Step three: the waste mixed acid treated by the Venturi preconcentrator 2 is sent into a first-stage reaction furnace 3 for roasting and decomposition, the temperature of the first-stage reaction furnace 3 is controlled at 130 ℃, and most of nitrate is heated and decomposed in the furnace to generate NO₂、O₂And metal oxides, and the waste gas enters the primary cyclone separator 4 for treatment. And the treated gas is sampled and detected, and the detection result shows that NO in the waste gas₂Volume content of NO and NO₂The total volume content of HF is 80.1%, the volume content of NO is 2.0%, and the volume content of HF is 17.9% (HF is mainly free hydrofluoric acid in waste acid evaporated), metal oxide powder, salt and other solid impurities separated by the primary cyclone 4 and solid materials and return materials discharged from the primary reaction furnace 3 enter the secondary reaction furnace 5 for further roasting decomposition, and the detection result shows that the content of fluoride salt accounts for 81.3% of the total content of fluoride salt and nitrate (a part of nitrate is still not decomposed).
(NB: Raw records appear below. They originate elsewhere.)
-- ==== Sys2Proof/Laws/PushPath.lean ====
section
/-!
SUPPORT. The laws of the push path: what PUSH1 and the loop of PUSHS write and what they leave alone.
-/

namespace Sys2Proof.Machine

theorem ringPush_mem (cfg : Cfg) (r : Ring) (p : WordPair) :
    (ringPush cfg r p).mem = memWrite r.mem r.cursor (normPair p) := rfl
theorem ringPush_cursor (cfg : Cfg) (r : Ring) (p : WordPair) : (ringPush cfg r p).cursor = (r.cursor + 1) % cfg.n := rfl
theorem ringPush_date (cfg : Cfg) (r : Ring) (p : WordPair) : (ringPush cfg r p).date = r.date.add F64.one := rfl

/-- A push leaves every slot but the one at the cursor. -/
theorem ringPush_read {cfg : Cfg} {r : Ring} (h : memoryWf r.mem = true) (p : WordPair) (i : Nat) :
    memRead (ringPush cfg r p).mem i = if i = r.cursor then normPair p else memRead r.mem i :=
  memRead_memWrite h _ _ _

theorem pushOne_ring (cfg : Cfg) (ch : Channel) (p : WordPair) : (pushOne cfg ch p).ring = ringPush cfg ch.ring p := rfl
theorem pushOne_incount (cfg : Cfg) (ch : Channel) (p : WordPair) : (pushOne cfg ch p).incount = countOne ch.incount := rfl

/-- What PUSHS leaves alone in its own channel (R140). -/
theorem pushAll_frame (cfg : Cfg) (ps : List WordPair) (ch : Channel) :
    (pushAll cfg ch ps).rate = ch.rate ∧ (pushAll cfg ch ps).nominal = ch.nominal ∧
    (pushAll cfg ch ps).drift = ch.drift ∧ (pushAll cfg ch ps).outdate = ch.outdate ∧
    (pushAll cfg ch ps).gain = ch.gain ∧ (pushAll cfg ch ps).cand = ch.cand ∧
    (pushAll cfg ch ps).candcnt = ch.candcnt := by
  induction ps generalizing ch with
  | nil => exact ⟨rfl, rfl, rfl, rfl, rfl, rfl, rfl⟩
  | cons p ps ih => exact ih (pushOne cfg ch p)

theorem pushAll_append (cfg : Cfg) (ch : Channel) (ps qs : List WordPair) :
    pushAll cfg ch (ps ++ qs) = pushAll cfg (pushAll cfg ch ps) qs := by
  induction ps generalizing ch with
  | nil => rfl
  | cons p ps ih => exact ih (pushOne cfg ch p)

theorem countOne_toNat (n : BitVec 32) : (countOne n).toNat = min (n.toNat + 1) (2 ^ 32 - 1) := by
  unfold countOne
  rw [BitVec.toNat_ofNat]
  exact Nat.mod_eq_of_lt (lt_of_le_of_lt (min_le_right _ _) (by norm_num))

theorem pushAll_incount (cfg : Cfg) (ps : List WordPair) (ch : Channel) :
    (pushAll cfg ch ps).incount.toNat = min (ch.incount.toNat + ps.length) (2 ^ 32 - 1) := by
  induction ps generalizing ch with
  | nil => have := ch.incount.isLt; simp only [pushAll, List.length_nil]; omega
  | cons p ps ih =>
    rw [pushAll, ih, pushOne_incount, countOne_toNat, List.length_cons]
    omega

theorem pushAll_cursor {cfg : Cfg} (ps : List WordPair) {ch : Channel} (h : ch.ring.cursor < cfg.n) :
    (pushAll cfg ch ps).ring.cursor = (ch.ring.cursor + ps.length) % cfg.n := by
  induction ps generalizing ch with
  | nil => exact (Nat.mod_eq_of_lt h).symm
  | cons p ps ih =>
    rw [pushAll, ih (by rw [pushOne_ring, ringPush_cursor]; exact Nat.mod_lt _ (by omega)), pushOne_ring,
      ringPush_cursor, List.length_cons, Nat.mod_add_mod]
    congr 1
    omega

theorem pushAll_date {cfg : Cfg} (ps : List WordPair) {ch : Channel} {k : Nat} (hd : ch.ring.date = F64.ofInt k)
    (h : k + ps.length ≤ 2 ^ 53) : (pushAll cfg ch ps).ring.date = F64.ofInt (k + ps.length : Nat) := by
  induction ps generalizing ch k with
  | nil => exact hd
  | cons p ps ih =>
    rw [List.length_cons] at h
    rw [pushAll, ih (k := k + 1) (by rw [pushOne_ring, ringPush_date, hd]; exact F64.ofInt_add_one (by omega)) (by omega),
      List.length_cons]
    congr 2
    omega

theorem pushAll_wf (cfg : Cfg) (ps : List WordPair) {ch : Channel} (h : memoryWf ch.ring.mem = true) :
    memoryWf (pushAll cfg ch ps).ring.mem = true := by
  induction ps generalizing ch with
  | nil => exact h
  | cons p ps ih => exact ih (memWrite_wf h _ _)

/-- The slots a burst no longer than the ring writes, and no others. -/
theorem pushAll_read {cfg : Cfg} (ps : List WordPair) {ch : Channel} (hw : memoryWf ch.ring.mem = true)
    (hc : ch.ring.cursor < cfg.n) (hlen : ps.length ≤ cfg.n) :
    (∀ k, (hk : k < ps.length) →
      memRead (pushAll cfg ch ps).ring.mem ((ch.ring.cursor + k) % cfg.n) = normPair ps[k]) ∧
    (∀ i, (∀ k < ps.length, i ≠ (ch.ring.cursor + k) % cfg.n) →
      memRead (pushAll cfg ch ps).ring.mem i = memRead ch.ring.mem i) := by
  induction ps generalizing ch with
  | nil => exact ⟨fun k hk => absurd hk (Nat.not_lt_zero k), fun i _ => rfl⟩
  | cons p ps ih =>
    have hn : 0 < cfg.n := by omega
    have hc' : (pushOne cfg ch p).ring.cursor < cfg.n := by
      rw [pushOne_ring, ringPush_cursor]; exact Nat.mod_lt _ hn
    rw [List.length_cons] at hlen
    obtain ⟨h1, h2⟩ := ih (ch := pushOne cfg ch p) (memWrite_wf hw _ _) hc' (by omega)
    have hcur : ∀ k, ((pushOne cfg ch p).ring.cursor + k) % cfg.n = (ch.ring.cursor + (k + 1)) % cfg.n := by
      intro k
      rw [pushOne_ring, ringPush_cursor, Nat.mod_add_mod]
      congr 1
      omega
    constructor
    · intro k hk
      cases k with
      | zero =>
        rw [pushAll, h2, pushOne_ring, ringPush_read hw, Nat.add_zero, if_pos (Nat.mod_eq_of_lt hc)]
        · rfl
        · intro k hk
          rw [hcur, Nat.add_zero]
          intro heq
          rw [Nat.mod_eq_of_lt hc] at heq
          have hk2 : k + 1 < cfg.n := by omega
          rcases Nat.lt_or_ge (ch.ring.cursor + (k + 1)) cfg.n with hlt | hge
          · rw [Nat.mod_eq_of_lt hlt] at heq; omega
          · rw [Nat.mod_eq_sub_mod hge, Nat.mod_eq_of_lt (by omega)] at heq; omega
      | succ k =>
        rw [← hcur]
        exact h1 k (by simpa using hk)
    · intro i hi
      rw [pushAll, h2 i, pushOne_ring, ringPush_read hw, if_neg]
      · have := hi 0 (by simp)
        rwa [Nat.add_zero, Nat.mod_eq_of_lt hc] at this
      · intro k hk
        rw [hcur]
        exact hi (k + 1) (by simpa using hk)

/-- PUSH1 keeps the invariant of a channel. -/
theorem ChannelInv.pushOne {cfg : Cfg} {ch : Channel} (h : ChannelInv cfg ch) (p : WordPair) :
    ChannelInv cfg (Machine.pushOne cfg ch p) :=
  ⟨h.ring.push p, h.outdate, h.unsynced,
    fun hr => ⟨(h.synced hr).nominal, (h.synced hr).finite, (h.synced hr).positive, (h.synced hr).bounded⟩,
    h.candidate, h.pending⟩

theorem ChannelInv.pushAll {cfg : Cfg} (ps : List WordPair) {ch : Channel} (h : ChannelInv cfg ch) :
    ChannelInv cfg (Machine.pushAll cfg ch ps) := by
  induction ps generalizing ch with
  | nil => exact h
  | cons p ps ih => exact ih (h.pushOne p)

end Sys2Proof.Machine
end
Step four: the temperature in the secondary reaction furnace 5 is controlled at about 750 ℃, the main decomposition reaction in the furnace is fluoride salt and partial nitrate, a large amount of HF gas and a small amount of HF gas are generatedMeasuring NO gas, O₂And metal oxide, it is found through the detection that in the secondary reaction furnace 5, the decomposition speed of fluoride salt is obviously accelerated, probably because most of water in the waste acid is evaporated and most of nitrate is decomposed in the primary reaction furnace 3, so that fluoride salt can reach the problem required by the reaction more quickly, and fluoride salt exists in a crystal form and contains crystal water, and the reaction can also be carried out more quickly when the reaction temperature is reached. Wherein the metal oxide is discharged into a metal oxide bin 6 through a slag discharge port, the waste gas enters a secondary cyclone separator 7 for gas-solid separation, the separated solid particles return to a secondary reaction furnace 5, the waste gas treated by the secondary cyclone separator is detected, and the detection result shows that the volume content of HF accounts for 82.4% of the total volume content of HF and NO.
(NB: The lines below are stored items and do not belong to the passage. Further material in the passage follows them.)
theorem stateAfter_inv {cfg : Cfg} (hl : legalConfig cfg = true) (hn : cfg.n < 2 ^ 53) (n : BitVec 32) :
    Inv (stateAfter cfg n) := by
  refine ⟨hl, hn, fun c => ?_, (legal_sizes hl).2.2.1⟩
  cases c
  · exact (channelInv_reset hl n).detect hl .c1
  · exact channelInv_reset hl 0
  · exact channelInv_reset hl 0

theorem ring4_inv : RingInv cfg4 ring4 := RingInv.pushes _ (RingInv.reset (by decide))

/-! ## WellFormed: an ill-formed term that the check refuses, and a well-formed one of each constructor -/

theorem test_pushs_of_one_pair_is_ill_formed :
    (Instr.pushs .c1 [⟨0, 0⟩]).wellFormed Config.cfgT = false := by decide
theorem test_pushs_of_three_pairs_is_ill_formed :
    (Instr.pushs .c3 [⟨0, 0⟩, ⟨0, 0⟩, ⟨0, 0⟩]).wellFormed Config.cfgT = false := by decide

/-! ## Decode: the words of 95 2.1, written out from 30 R91 and R94 -/

theorem test_decode_pushs :
    (∀ p ∈ [((0x11000000 : Word), Chan.c1), (0x12000000, .c2), (0x13000000, .c3)],
      decode Config.cfgT [p.1, 1, 2, 3, 4, 9] = .command (.pushs p.2 [⟨1, 2⟩, ⟨3, 4⟩]) [9] ∧
      commandLength Config.cfgT p.1 = 5) := by decide +kernel

theorem test_decode_pulls :
    decode Config.cfgT [0x20000000, 9] = .command .pulls [9] ∧ commandLength Config.cfgT 0x20000000 = 1 := by
  decide +kernel

theorem test_decode_setgain :
    (∀ p ∈ [((0x31000000 : Word), Chan.c1), (0x32000000, .c2), (0x33000000, .c3)],
      decode Config.cfgT [p.1, 0x3F000000, 9] = .command (.setgain p.2 0x3F000000) [9] ∧
      commandLength Config.cfgT p.1 = 2) := by decide +kernel

theorem test_decode_setgainm :
    decode Config.cfgT [0x40000000, 0x3E800000, 9] = .command (.setgainm 0x3E800000) [9] ∧
      commandLength Config.cfgT 0x40000000 = 2 := by decide +kernel

theorem test_decode_getsr :
    (∀ p ∈ [((0x51000000 : Word), Chan.c1), (0x52000000, .c2), (0x53000000, .c3)],
      decode Config.cfgT [p.1, 9] = .command (.getsr p.2) [9] ∧ commandLength Config.cfgT p.1 = 1) := by decide +kernel

/-- The reserved headers of 95 2.1, each with the reason of 30 R105 that the table gives. -/
theorem test_decode_reserved :
    (∀ p ∈ [((0x10000000 : Word), Reserved.channelMissing), (0x30000000, .channelMissing),
        (0x50000000, .channelMissing), (0x21000000, .channelOnGlobal), (0x43000000, .channelOnGlobal),
        (0x00000000, .op), (0x60000000, .op), (0xF0000000, .op), (0x14000000, .rz1), (0x28000000, .rz1),
        (0x11000001, .rz0), (0x20800000, .rz0)],
      decode Config.cfgT [p.1, 9] = .reserved p.2 [9] ∧ commandLength Config.cfgT p.1 = 1) := by decide +kernel

/-- The opcode table's rows, with a channel number where the row asks for one; with none they are reserved (30 R100). -/
theorem test_decode_table_words :
    decodeTableWord 32 0x12000000 = some (.pushs .c2 [⟨0, 0⟩, ⟨0, 0⟩]) ∧
    decodeTableWord 32 0x20000000 = some .pulls ∧
    decodeTableWord 64 0x3F00000033000000 = some (.setgain .c3 0x3F000000) ∧
    decodeTableWord 32 0x40000000 = some (.setgainm 0) ∧
    decodeTableWord 32 0x51000000 = some (.getsr .c1) ∧
    decodeTableWord 32 0x50000000 = none := by decide +kernel

/-! ## Steps -/

/-- The five words of 41 R142 run as the first step after reset, and their example's result. -/
theorem test_pushs_example :
    nextOf (step (State.reset.withFetchWord 160 0xFFF9E00000062000FFF9F0000006100011000000)) = some (State.reset.setChan .c1
      { Channel.reset with
        ring := { mem := [(0, ⟨F64.ofBits 0x3FA8400030800061, F64.ofBits 0xBFA8400030800061⟩),
                          (1, ⟨F64.ofBits 0x3FA8800031000062, F64.ofBits 0xBFA8800031000062⟩)],
                  cursor := 2, date := F64.ofInt 2 }
        incount := 2 }) := by decide +kernel

/-- Saturation (95 2.3): with INCOUNT at 4294967294 the first pair reaches the limit and the second stays. -/
theorem test_pushs_saturates :
    (pushAll Config.cfgT { Channel.reset with incount := 4294967294 } twoPairs).incount = 4294967295 ∧
    (pushAll Config.cfgT { Channel.reset with incount := 4294967294 } twoPairs).ring.cursor = 2 := by decide +kernel

/-- PULLS from reset (44 R193): eight zero words, every OUTDATE 4.0, PULLCNT 4, all else as at reset. -/
theorem test_pulls_from_reset :
    nextOf (step (State.reset.withFetchWord 32 0x20000000)) = some { State.reset with
      chans := ⟨{ Channel.reset with outdate := F64.ofInt 4 }, { Channel.reset with outdate := F64.ofInt 4 },
                { Channel.reset with outdate := F64.ofInt 4 }⟩
      pullcnt := 4
      rsp := [0, 0, 0, 0, 0, 0, 0, 0] } := by decide +kernel

/-- The tick that ends a window locks channel 1 and returns PULLCNT to 0 (42 R164 (a), 44 R191); it still sends zeros
(44 R192 (d)). -/
theorem test_pulls_ends_a_window :
    tickAndSend { State.reset.setChan .c1 { Channel.reset with
        ring := { Ring.reset with date := F64.ofInt 96 }, incount := 96, outdate := F64.ofInt 95 } with pullcnt := 95 } =
      { State.reset.setChan .c1 { Channel.reset with rate := .sr48000, nominal := F64.one, drift := F64.one } with
        chans := ⟨{ Channel.reset with rate := .sr48000, nominal := F64.one, drift := F64.one }, Channel.reset,
          Channel.reset⟩
        rsp := [0, 0] } := by decide +kernel

/-- SETGAIN 1, 0.5 (45 R200). -/
theorem test_setgain_example :
    nextOf (step (State.reset.withFetchWord 64 0x3F00000031000000)) =
      some (State.reset.setChan .c1 { Channel.reset with gain := F64.ofBits 0x3FE0000000000000 }) := by decide +kernel

/-- The gain operands of 95 2.1. -/
theorem test_gain_operands :
    gainOf 0x3F800000 = F64.ofBits 0x3FF0000000000000 ∧ gainOf 0xBF800000 = F64.ofBits 0xBFF0000000000000 ∧
    gainOf 0x3DCCCCCD = F64.ofBits 0x3FB99999A0000000 ∧ gainOf 0x00000001 = F64.ofBits 0x36A0000000000000 ∧
    gainOf 0x7F800000 = .inf false ∧ gainOf 0x7FC00000 = .nan := by decide +kernel

/-- SETGAINM 0.25 (45 R201). -/
theorem test_setgainm_example :
    nextOf (step (State.reset.withFetchWord 64 0x3E80000040000000)) =
      some { State.reset with mgain := F64.ofBits 0x3FD0000000000000 } := by decide +kernel

/-- GETSR 2 with RATE[2] = SR32000 sends 0x00000001 (45 R202). -/
theorem test_getsr_example :
    nextOf (step ((State.reset.setChan .c2 { Channel.reset with rate := .sr32000 }).withFetchWord 32 0x52000000)) =
      some { State.reset.setChan .c2 { Channel.reset with rate := .sr32000 } with rsp := [0x00000001] } := by
  decide +kernel

/-! ## Vectors of the shared operations -/

/-- NORM24 (95 2.2). -/
theorem test_norm24_vectors :
    norm24 0xFF800000 = F64.ofBits 0xBFF0000020000040 ∧
    norm24 0xAB123456 = F64.ofBits 0x3FC234562468AC49 ∧
    norm24 0x12FFFFFF = F64.ofBits 0xBE80000020000040 ∧
    norm24 0xFFC00000 = F64.ofBits 0xBFE0000020000040 ∧
    norm24 0x01000000 = F64.ofBits 0 ∧
    norm24 0x00061000 = F64.ofBits 0x3FA8400030800061 := by decide +kernel

/-- RB.PULL in the ring of 40 R132 (95 2.2), left lanes: both edges, the stale blend, and dates out of range. -/
theorem test_ring_pull_vectors :
    (ringPull cfg4 ring4 (F64.ofBits 0x4018000000000000)).l = F64.ofBits 0x3FD8000030000060 ∧
    (ringPull cfg4 ring4 (F64.ofBits 0x4016000000000000)).l = F64.ofBits 0x3FE2000024000048 ∧
    (ringPull cfg4 ring4 (F64.ofBits 0x4013000000000000)).l = F64.ofBits 0x3FE700002E00005C ∧
    (ringPull cfg4 ring4 (F64.ofBits 0x4002000000000000)).l = F64.ofBits 0x3FDA000034000068 ∧
    (ringPull cfg4 ring4 (F64.ofBits 0x4000000000000000)).l = F64.ofBits 0x3FD8000030000060 ∧
    (ringPull cfg4 ring4 (F64.ofBits 0x3FFFFBE76C8B4396)).l = F64.ofBits 0 ∧
    (ringPull cfg4 ring4 (F64.ofBits 0xBFF0000000000000)).l = F64.ofBits 0 ∧
    (ringPull cfg4 ring4 (F64.ofBits 0x7FF8000000000000)).l = F64.ofBits 0 := by
  decide +kernel

/-- The same after RB.CLEAR (95 2.2): negative dates, and the fraction that rounds up to 1.0 at -1e-20. -/
theorem test_ring_pull_after_clear :
    (ringPull cfg4 (ringClear ring4) (F64.ofBits 0x0000000000000000)).l = F64.ofBits 0x3FE4000028000050 ∧
    (ringPull cfg4 (ringClear ring4) (F64.ofBits 0xBFF0000000000000)).l = F64.ofBits 0x3FE0000020000040 ∧
    (ringPull cfg4 (ringClear ring4) (F64.ofBits 0xBFE0000000000000)).l = F64.ofBits 0x3FE2000024000048 ∧
    (ringPull cfg4 (ringClear ring4) (F64.ofBits 0xC010000000000000)).l = F64.ofBits 0x3FE4000028000050 ∧
    (ringPull cfg4 (ringClear ring4) (F64.ofBits 0xC012000000000000)).l = F64.ofBits 0 ∧
    (ringPull cfg4 (ringClear ring4) (F64.ofBits 0xBBC79CA10C924223)).l = F64.ofBits 0x3FE4000028000050 := by
  decide +kernel

/-- CVT24 (44 R186): 8388607.0, -8388608.9, 2147483647.5, -2147483648.5, and a draw at 2147483648.0. -/
theorem test_cvt24_vectors :
    cvt24 (F64.ofBits 0x415FFFFFC0000000) 7 = (0x007FFFFF, 7) ∧ cvt24 (F64.ofBits 0xC16000001CCCCCCD) 7 = (0xFF800000, 7) ∧
    cvt24 (F64.ofBits 0x41DFFFFFFFE00000) 7 = (0x7FFFFFFF, 7) ∧ cvt24 (F64.ofBits 0xC1E0000000100000) 7 = (0x80000000, 7) ∧
    (cvt24 (F64.ofBits 0x41E0000000000000) 7).2 = 8 := by decide +kernel

/-- DETECT (42 R164): (b) a fresh lock at 32000 Hz, (c) a loss that keeps NOMINAL, (e) a rate change. -/
theorem test_detect_vectors :
    (detect Config.cfgT .c2 { Channel.reset with incount := 64 }).nominal = F64.ofBits 0x3FE5555555555555 ∧
    detect Config.cfgT .c2 { Channel.reset with
        rate := .sr32000, nominal := F64.ofBits 0x3FE5555555555555, drift := F64.one, incount := 2
        ring := { Ring.reset with cursor := 2, date := F64.ofInt 2 } } =
      { Channel.reset with nominal := F64.ofBits 0x3FE5555555555555 } ∧
    (detect Config.cfgT .c1 { channelAfter Config.cfgT 96 with incount := 64 }).rate = .sr32000 := by decide +kernel

/-! ## Witnesses: the encoding and the stream -/

/-- One well-formed command of each constructor. -/
def oneOfEach : List Instr :=
  [.pushs .c1 twoPairs, .pulls, .setgain .c2 0x40000000, .setgainm 0x3E800000, .getsr .c3]

theorem witness_DecodeEncodeRoundTrip : ∀ i ∈ oneOfEach, i.wellFormed Config.cfgT = true := by decide

theorem witness_DecodedCommandIsItsEncoding :
    decode Config.cfgT [0x31000000, 0x3F000000, 0x20000000] = .command (.setgain .c1 0x3F000000) [0x20000000] := by
  decide +kernel

/-- Reset, with the given input waiting. -/
def waiting (input : List Input) : State := State.reset.withInput input

theorem witness_StepRunsTheDecodedCommand :
    legalConfig (waiting (placeWords [0x20000000] [])).cfg = true ∧
    decode (waiting (placeWords [0x20000000] [])).cfg [0x20000000] = .command .pulls [] ∧
    (waiting (placeWords [0x20000000] [])).cmd = placeWords [0x20000000] [] :=
  ⟨cfgT_legal, rfl, rfl⟩

theorem witness_StepRefusesReservedHeader :
    legalConfig (waiting [.word 0x60000000]).cfg = true ∧ decodeHeader 0x60000000 = .error .op ∧
    (waiting [.word 0x60000000]).cmd = .word 0x60000000 :: [] :=
  ⟨cfgT_legal, rfl, rfl⟩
Step five: the waste gas treated by the secondary cyclone separator 7 and the waste gas treated by the primary cyclone separator 4 enter the Venturi preconcentrator 2 and exchange heat with the acid liquor to evaporate free acid and part of water in the waste mixed acid.
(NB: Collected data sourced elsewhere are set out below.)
-- ==== Sys2Proof/Certificates/Slice0/Obligations.lean ====
section
/-! DEFINITION. The statements for the provers: what the rules of spec/ say of the model. -/

open Sys2Proof Sys2Proof.Machine

/-! ## Encoding -/

/-- Every well-formed command, with every operand value, is what its word decodes to. -/
def Obligations.DecodeEncodeRoundTrip : Prop :=
  ∀ i : Instr, i.wellFormed = true → decode (encode i) = .ok i

/-- Every word that decodes to a command is that command's word, and the command is well formed. -/
def Obligations.EncodeDecodeRoundTrip : Prop :=
  ∀ (w : Word) (i : Instr), decode w = .ok i → i.wellFormed = true ∧ encode i = w

/-- R119, R123: a word decodes iff it matches a row, then exactly one, and the command is that row's, with the row's
operand fields. -/
def Obligations.DecodeFollowsTheRowTable : Prop :=
  ∀ w : Word,
    (∀ i, decode w = .ok i → ∃ r ∈ opTable, w &&& r.mask = r.pattern ∧ r.mnemonic = i.mnemonic ∧
      i.fieldValues = r.fields.map (fun f => (f.1, field w f.2.1 f.2.2)) ∧
      ∀ r' ∈ opTable, w &&& r'.mask = r'.pattern → r' = r) ∧
    ((∃ r ∈ opTable, w &&& r.mask = r.pattern) → ∃ i, decode w = .ok i)

/-- A few of the spec's own example words (R140, R141, R161, R168, R172, R201, R202, R206, R231, R236, R241, R260 to
R262). -/
def Obligations.SpecWordsDecode : Prop :=
  decode 0x0CC0FFFB = .ok (.ldi 3 (-5)) ∧ decode 0x10480000 = .ok (.mov 1 2) ∧
  decode 0x1448C200 = .ok (.add 1 2 3) ∧ decode 0x2108D600 = .ok (.div 4 2 3 5) ∧
  decode 0x2408C200 = .ok (.cmp 2 3) ∧ decode 0x2848C000 = .ok (.shft 1 2 3) ∧
  decode 0x2C48FFFC = .ok (.shfti 1 2 (-4)) ∧ decode 0x3048C000 = .ok (.and 1 2 3) ∧
  decode 0x4048C000 = .ok (.gcd 1 2 3) ∧ decode 0x45048C00 = .ok (.modexp 4 1 2 3) ∧
  decode 0x4848C000 = .ok (.modinv 1 2 3) ∧ decode 0x04000000 = .ok .nop ∧ decode 0x08000000 = .ok .halt ∧
  decode 0x8080FFFD = .ok (.bNE (-3))

/-! ## The engine step -/

/-- When the engine moves, BUSY = 1, no abort stops it, and the word at pc decodes to i, the step is exec of i; the
model's one addition is that no command is in progress any more (log 7). -/
def Obligations.StepRunsTheDecodedCommand : Prop :=
  ∀ (s s' : State) (i : Instr), EngineTurn s s' → s.busy = true → (s.abortp = false ∨ s.inFlight = true) →
    decode (s.imem s.pc) = .ok i → step s = exec i { s' with inFlight := false }

/-- R266, R82, R341: a step makes the next move. The engine's: idle, none; at a command boundary a pending abort stops
the run with ERRCODE 6 and pc kept; else, and for a command already in progress, the word at pc runs, or raises ILLEGAL.
The host's: its read or write. The platform's: power-on reset. The boundary's: the abort stop, or the command at pc is in
progress, or no change. The moves as data are log 6, `inFlight` and the boundary log 7. -/
def Obligations.EngineStepOrder : Prop :=
  (∀ s s' : State, EngineTurn s s' →
    (s.busy = false → step s = .next s') ∧
    (s.busy = true → s.abortp = true → s.inFlight = false → step s = .next (s'.faulted .abort)) ∧
    (s.busy = true → (s.abortp = false ∨ s.inFlight = true) →
      (∀ i, decode (s.imem s.pc) = .ok i → step s = exec i { s' with inFlight := false }) ∧
      (∀ e, decode (s.imem s.pc) = .error e → step s = .next ({ s' with inFlight := false }.faulted .illegal)))) ∧
  (∀ (s s' : State) (off : Offset), HostTurn s s' (.read off) → step s = .next (hostRead off s')) ∧
  (∀ (s s' : State) (off : Offset) (w : Word), HostTurn s s' (.write off w) → step s = .next (hostWrite off w s')) ∧
  (∀ s s' : State, EventTurn s s' .powerOn → step s = .next s'.powerOn) ∧
  ∀ s s' : State, EventTurn s s' .boundary →
    (s.busy = false ∨ s.inFlight = true → step s = .next s') ∧
    (s.busy = true → s.inFlight = false → s.abortp = true → step s = .next (s'.faulted .abort)) ∧
    (s.busy = true → s.inFlight = false → s.abortp = false → step s = .next { s' with inFlight := true })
Step six: the waste gas enters the absorption tower 8 from the Venturi preconcentrator 2, the acid liquid is sprayed from the top, the gas enters from the bottom, and an absorption ring is filled in the absorption tower, wherein more than 90 percent of HF gas is absorbed, the temperature of the waste gas is cooled to be between 80 and 85 degrees, and the generated regenerated acid is supplied to the pickling line for recycling.

Step seven: the waste gas enters the washing tower 9 from the absorption tower 8, the acid liquid is sprayed from the top, the gas enters from the bottom, and an absorption ring is filled in the absorption tower, wherein the residual 10 percent of HF gas is absorbed, so that more than 97 percent of HF gas is completely absorbed, and the absorbed regenerated acid enters the absorption tower 8 to absorb the HF gas.

Step eight: the waste gas enters a cooling tower 10 from a washing tower 9 for cooling, industrial fresh water is sprayed from the top, gas enters from the bottom to absorb water vapor remained in the waste gas, and the absorbed regenerated acid enters the washing tower 9 to absorb HF gas.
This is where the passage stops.